Assigned task —
Look below for the line holding "[decide_eq_true hj, Bool.true_and]" and the line holding "refine ⟨?_, ?_, ?_, fun". Transcribe exactly those lines and all lines between them, nothing more.
%%
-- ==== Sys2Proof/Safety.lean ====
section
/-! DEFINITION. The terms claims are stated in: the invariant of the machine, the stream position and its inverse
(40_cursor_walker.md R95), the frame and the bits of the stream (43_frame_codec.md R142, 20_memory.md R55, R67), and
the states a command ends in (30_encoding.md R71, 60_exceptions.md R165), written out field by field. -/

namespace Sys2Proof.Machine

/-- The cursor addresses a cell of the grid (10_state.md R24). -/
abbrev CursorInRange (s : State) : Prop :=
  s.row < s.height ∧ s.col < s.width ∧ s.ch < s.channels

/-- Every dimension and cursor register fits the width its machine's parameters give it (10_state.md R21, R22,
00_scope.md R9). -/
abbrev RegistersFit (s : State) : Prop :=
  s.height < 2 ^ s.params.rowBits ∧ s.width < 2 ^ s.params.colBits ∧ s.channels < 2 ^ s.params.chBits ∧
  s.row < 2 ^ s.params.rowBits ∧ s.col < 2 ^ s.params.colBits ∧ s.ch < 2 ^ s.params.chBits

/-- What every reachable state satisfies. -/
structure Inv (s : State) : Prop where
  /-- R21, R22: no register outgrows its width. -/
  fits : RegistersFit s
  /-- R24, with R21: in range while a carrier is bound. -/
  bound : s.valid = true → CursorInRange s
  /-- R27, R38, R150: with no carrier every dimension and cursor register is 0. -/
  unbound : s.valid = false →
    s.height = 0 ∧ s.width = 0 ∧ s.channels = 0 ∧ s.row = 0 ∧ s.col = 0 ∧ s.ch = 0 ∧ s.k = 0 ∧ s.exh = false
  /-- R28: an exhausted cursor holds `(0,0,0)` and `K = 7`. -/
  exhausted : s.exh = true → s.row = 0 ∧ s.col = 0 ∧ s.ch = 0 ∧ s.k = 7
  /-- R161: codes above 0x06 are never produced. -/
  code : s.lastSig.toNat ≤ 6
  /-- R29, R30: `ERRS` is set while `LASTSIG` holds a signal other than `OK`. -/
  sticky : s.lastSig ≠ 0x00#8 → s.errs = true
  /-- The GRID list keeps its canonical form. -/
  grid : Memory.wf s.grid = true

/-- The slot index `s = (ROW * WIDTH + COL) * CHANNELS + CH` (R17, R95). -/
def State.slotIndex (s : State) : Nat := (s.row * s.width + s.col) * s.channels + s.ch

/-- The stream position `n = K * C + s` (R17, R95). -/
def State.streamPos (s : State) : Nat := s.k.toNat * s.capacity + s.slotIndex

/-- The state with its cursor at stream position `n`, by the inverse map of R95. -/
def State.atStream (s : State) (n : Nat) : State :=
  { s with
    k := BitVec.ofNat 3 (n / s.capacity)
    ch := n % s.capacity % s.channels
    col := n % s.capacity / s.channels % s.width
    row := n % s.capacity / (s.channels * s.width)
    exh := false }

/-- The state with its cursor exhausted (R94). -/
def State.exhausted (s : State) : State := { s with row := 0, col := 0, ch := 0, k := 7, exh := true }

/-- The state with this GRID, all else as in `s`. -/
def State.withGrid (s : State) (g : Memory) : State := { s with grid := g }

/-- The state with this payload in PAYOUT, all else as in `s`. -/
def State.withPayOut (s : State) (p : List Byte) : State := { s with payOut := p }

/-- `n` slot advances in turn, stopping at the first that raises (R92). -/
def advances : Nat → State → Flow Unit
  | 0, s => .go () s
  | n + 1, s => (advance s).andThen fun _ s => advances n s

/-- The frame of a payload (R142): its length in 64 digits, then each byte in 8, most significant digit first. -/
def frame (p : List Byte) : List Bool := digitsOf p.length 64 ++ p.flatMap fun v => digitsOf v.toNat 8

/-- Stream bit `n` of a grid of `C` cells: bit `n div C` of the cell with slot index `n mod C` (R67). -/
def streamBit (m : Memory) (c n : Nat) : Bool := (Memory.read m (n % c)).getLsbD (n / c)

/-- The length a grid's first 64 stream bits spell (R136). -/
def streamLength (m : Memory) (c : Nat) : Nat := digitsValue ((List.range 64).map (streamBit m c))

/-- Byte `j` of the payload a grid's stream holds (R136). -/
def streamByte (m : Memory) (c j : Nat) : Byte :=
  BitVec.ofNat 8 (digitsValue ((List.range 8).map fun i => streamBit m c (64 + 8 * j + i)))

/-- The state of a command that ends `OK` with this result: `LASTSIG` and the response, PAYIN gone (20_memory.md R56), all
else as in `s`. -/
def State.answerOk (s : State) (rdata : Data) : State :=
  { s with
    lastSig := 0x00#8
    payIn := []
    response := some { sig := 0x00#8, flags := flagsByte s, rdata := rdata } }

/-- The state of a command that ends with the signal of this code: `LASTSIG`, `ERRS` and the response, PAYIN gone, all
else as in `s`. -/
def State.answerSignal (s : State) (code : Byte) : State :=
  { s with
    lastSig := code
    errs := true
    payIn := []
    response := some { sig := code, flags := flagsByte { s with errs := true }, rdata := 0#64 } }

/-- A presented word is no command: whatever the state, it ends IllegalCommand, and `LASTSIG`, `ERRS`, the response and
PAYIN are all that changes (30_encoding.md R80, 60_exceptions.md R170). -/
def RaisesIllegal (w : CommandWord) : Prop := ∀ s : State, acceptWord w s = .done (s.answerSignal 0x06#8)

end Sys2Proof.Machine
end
%%
%%
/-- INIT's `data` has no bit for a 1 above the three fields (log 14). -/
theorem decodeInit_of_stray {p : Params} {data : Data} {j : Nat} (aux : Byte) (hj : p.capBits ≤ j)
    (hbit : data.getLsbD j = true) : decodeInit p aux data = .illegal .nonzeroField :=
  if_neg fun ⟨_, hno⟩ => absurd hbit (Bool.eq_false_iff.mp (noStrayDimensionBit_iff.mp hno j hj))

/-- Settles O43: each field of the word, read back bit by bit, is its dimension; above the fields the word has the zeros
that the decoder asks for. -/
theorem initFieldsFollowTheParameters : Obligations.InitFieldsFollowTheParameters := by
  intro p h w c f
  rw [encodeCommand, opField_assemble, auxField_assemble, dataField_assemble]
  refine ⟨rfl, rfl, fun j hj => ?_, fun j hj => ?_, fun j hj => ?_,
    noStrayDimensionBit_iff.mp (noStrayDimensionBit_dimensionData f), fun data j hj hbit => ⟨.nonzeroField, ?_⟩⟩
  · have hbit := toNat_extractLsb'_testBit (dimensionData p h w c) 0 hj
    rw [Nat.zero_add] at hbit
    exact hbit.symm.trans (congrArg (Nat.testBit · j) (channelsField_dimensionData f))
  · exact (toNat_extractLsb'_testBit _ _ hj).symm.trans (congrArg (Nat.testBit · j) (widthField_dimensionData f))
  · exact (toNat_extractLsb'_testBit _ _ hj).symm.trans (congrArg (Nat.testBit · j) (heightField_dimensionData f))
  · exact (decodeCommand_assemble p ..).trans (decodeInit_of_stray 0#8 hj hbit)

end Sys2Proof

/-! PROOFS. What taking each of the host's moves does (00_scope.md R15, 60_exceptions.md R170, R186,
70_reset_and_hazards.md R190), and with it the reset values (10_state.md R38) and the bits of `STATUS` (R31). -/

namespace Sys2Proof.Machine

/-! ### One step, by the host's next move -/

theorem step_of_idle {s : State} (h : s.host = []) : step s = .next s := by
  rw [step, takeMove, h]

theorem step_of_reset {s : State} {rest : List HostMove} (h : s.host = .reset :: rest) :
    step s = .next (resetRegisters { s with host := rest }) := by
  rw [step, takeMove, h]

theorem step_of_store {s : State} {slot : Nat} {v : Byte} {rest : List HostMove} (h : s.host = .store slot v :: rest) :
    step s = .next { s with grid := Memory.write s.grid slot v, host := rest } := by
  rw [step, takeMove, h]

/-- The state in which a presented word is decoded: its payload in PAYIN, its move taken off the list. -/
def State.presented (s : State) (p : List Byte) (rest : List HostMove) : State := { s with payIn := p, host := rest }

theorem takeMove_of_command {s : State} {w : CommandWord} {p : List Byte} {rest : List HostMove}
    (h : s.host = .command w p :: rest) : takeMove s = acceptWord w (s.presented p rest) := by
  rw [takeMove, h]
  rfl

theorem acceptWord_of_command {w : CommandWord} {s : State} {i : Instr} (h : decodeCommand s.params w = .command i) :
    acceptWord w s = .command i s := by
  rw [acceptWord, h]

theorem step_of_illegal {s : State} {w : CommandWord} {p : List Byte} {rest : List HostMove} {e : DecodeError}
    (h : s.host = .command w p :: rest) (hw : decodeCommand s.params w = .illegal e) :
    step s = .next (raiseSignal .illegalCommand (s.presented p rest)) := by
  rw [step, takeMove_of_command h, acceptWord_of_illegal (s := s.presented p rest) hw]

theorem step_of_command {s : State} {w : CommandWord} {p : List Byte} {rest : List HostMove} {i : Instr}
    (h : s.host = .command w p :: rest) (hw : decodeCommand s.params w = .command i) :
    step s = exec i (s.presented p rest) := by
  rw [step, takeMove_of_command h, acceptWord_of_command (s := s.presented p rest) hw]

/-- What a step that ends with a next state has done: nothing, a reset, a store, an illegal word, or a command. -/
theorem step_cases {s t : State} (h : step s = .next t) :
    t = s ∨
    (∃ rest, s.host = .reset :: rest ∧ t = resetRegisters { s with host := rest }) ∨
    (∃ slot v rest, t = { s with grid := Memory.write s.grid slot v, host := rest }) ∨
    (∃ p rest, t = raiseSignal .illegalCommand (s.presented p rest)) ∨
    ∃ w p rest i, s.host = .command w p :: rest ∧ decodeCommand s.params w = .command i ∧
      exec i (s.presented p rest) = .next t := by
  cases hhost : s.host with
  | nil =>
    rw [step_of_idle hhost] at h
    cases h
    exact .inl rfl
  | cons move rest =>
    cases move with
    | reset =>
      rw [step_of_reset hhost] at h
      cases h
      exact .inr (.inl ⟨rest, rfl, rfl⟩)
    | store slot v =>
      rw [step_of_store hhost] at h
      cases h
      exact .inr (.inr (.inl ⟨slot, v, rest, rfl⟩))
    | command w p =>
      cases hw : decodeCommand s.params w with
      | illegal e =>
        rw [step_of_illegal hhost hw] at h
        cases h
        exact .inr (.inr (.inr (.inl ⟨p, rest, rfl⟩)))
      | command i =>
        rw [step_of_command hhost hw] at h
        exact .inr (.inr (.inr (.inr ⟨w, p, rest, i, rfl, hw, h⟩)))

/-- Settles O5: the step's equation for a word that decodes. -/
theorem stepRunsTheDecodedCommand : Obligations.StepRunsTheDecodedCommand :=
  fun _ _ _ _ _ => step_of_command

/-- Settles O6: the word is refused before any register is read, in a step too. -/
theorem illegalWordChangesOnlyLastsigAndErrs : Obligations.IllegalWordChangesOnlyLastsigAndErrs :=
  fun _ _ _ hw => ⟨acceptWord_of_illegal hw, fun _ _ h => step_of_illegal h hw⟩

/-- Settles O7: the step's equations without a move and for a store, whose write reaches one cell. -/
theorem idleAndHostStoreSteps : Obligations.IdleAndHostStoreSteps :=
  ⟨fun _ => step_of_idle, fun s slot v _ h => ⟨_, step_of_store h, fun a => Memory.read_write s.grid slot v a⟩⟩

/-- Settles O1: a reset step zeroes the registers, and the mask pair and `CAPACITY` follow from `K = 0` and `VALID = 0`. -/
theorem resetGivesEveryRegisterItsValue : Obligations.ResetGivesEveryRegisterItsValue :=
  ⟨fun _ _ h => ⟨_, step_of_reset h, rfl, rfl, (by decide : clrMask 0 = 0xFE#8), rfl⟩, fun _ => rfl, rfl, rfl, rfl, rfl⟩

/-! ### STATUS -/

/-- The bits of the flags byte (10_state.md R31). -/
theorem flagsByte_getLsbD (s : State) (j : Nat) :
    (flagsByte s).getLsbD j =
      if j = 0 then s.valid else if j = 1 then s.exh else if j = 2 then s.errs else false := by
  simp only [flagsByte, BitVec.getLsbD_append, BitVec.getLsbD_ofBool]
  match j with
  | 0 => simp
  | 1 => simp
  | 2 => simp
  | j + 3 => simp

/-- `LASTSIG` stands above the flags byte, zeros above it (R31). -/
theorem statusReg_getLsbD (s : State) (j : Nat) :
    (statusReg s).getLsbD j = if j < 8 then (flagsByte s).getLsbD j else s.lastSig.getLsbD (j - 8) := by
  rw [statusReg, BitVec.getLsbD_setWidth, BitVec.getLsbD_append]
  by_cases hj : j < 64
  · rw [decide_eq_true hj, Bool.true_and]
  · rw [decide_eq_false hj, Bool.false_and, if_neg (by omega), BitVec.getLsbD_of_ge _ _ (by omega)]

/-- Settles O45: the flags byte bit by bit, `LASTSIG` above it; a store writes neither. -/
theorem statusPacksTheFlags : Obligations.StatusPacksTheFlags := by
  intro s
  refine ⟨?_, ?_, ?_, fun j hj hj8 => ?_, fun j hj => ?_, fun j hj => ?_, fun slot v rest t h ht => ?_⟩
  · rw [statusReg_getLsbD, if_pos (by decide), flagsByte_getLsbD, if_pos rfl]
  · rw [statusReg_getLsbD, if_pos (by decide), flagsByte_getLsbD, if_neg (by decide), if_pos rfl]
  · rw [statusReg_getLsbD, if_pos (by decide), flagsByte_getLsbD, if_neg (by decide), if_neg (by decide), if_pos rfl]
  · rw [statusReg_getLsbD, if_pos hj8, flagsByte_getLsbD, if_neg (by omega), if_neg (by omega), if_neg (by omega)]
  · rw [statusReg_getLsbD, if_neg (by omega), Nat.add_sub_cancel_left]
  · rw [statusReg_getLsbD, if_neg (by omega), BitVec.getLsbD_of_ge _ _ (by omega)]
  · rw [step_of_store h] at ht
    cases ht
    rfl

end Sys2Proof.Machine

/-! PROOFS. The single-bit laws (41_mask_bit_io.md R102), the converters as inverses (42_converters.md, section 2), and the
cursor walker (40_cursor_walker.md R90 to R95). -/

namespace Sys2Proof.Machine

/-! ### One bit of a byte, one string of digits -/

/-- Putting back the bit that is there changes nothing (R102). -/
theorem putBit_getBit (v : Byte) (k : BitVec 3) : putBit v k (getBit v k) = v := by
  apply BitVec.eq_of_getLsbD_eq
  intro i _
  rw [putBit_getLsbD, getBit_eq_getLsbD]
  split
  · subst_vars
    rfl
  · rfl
%%
Written answer —
  · rw [decide_eq_true hj, Bool.true_and]
  · rw [decide_eq_false hj, Bool.false_and, if_neg (by omega), BitVec.getLsbD_of_ge _ _ (by omega)]

/-- Settles O45: the flags byte bit by bit, `LASTSIG` above it; a store writes neither. -/
theorem statusPacksTheFlags : Obligations.StatusPacksTheFlags := by
  intro s
  refine ⟨?_, ?_, ?_, fun j hj hj8 => ?_, fun j hj => ?_, fun j hj => ?_, fun slot v rest t h ht => ?_⟩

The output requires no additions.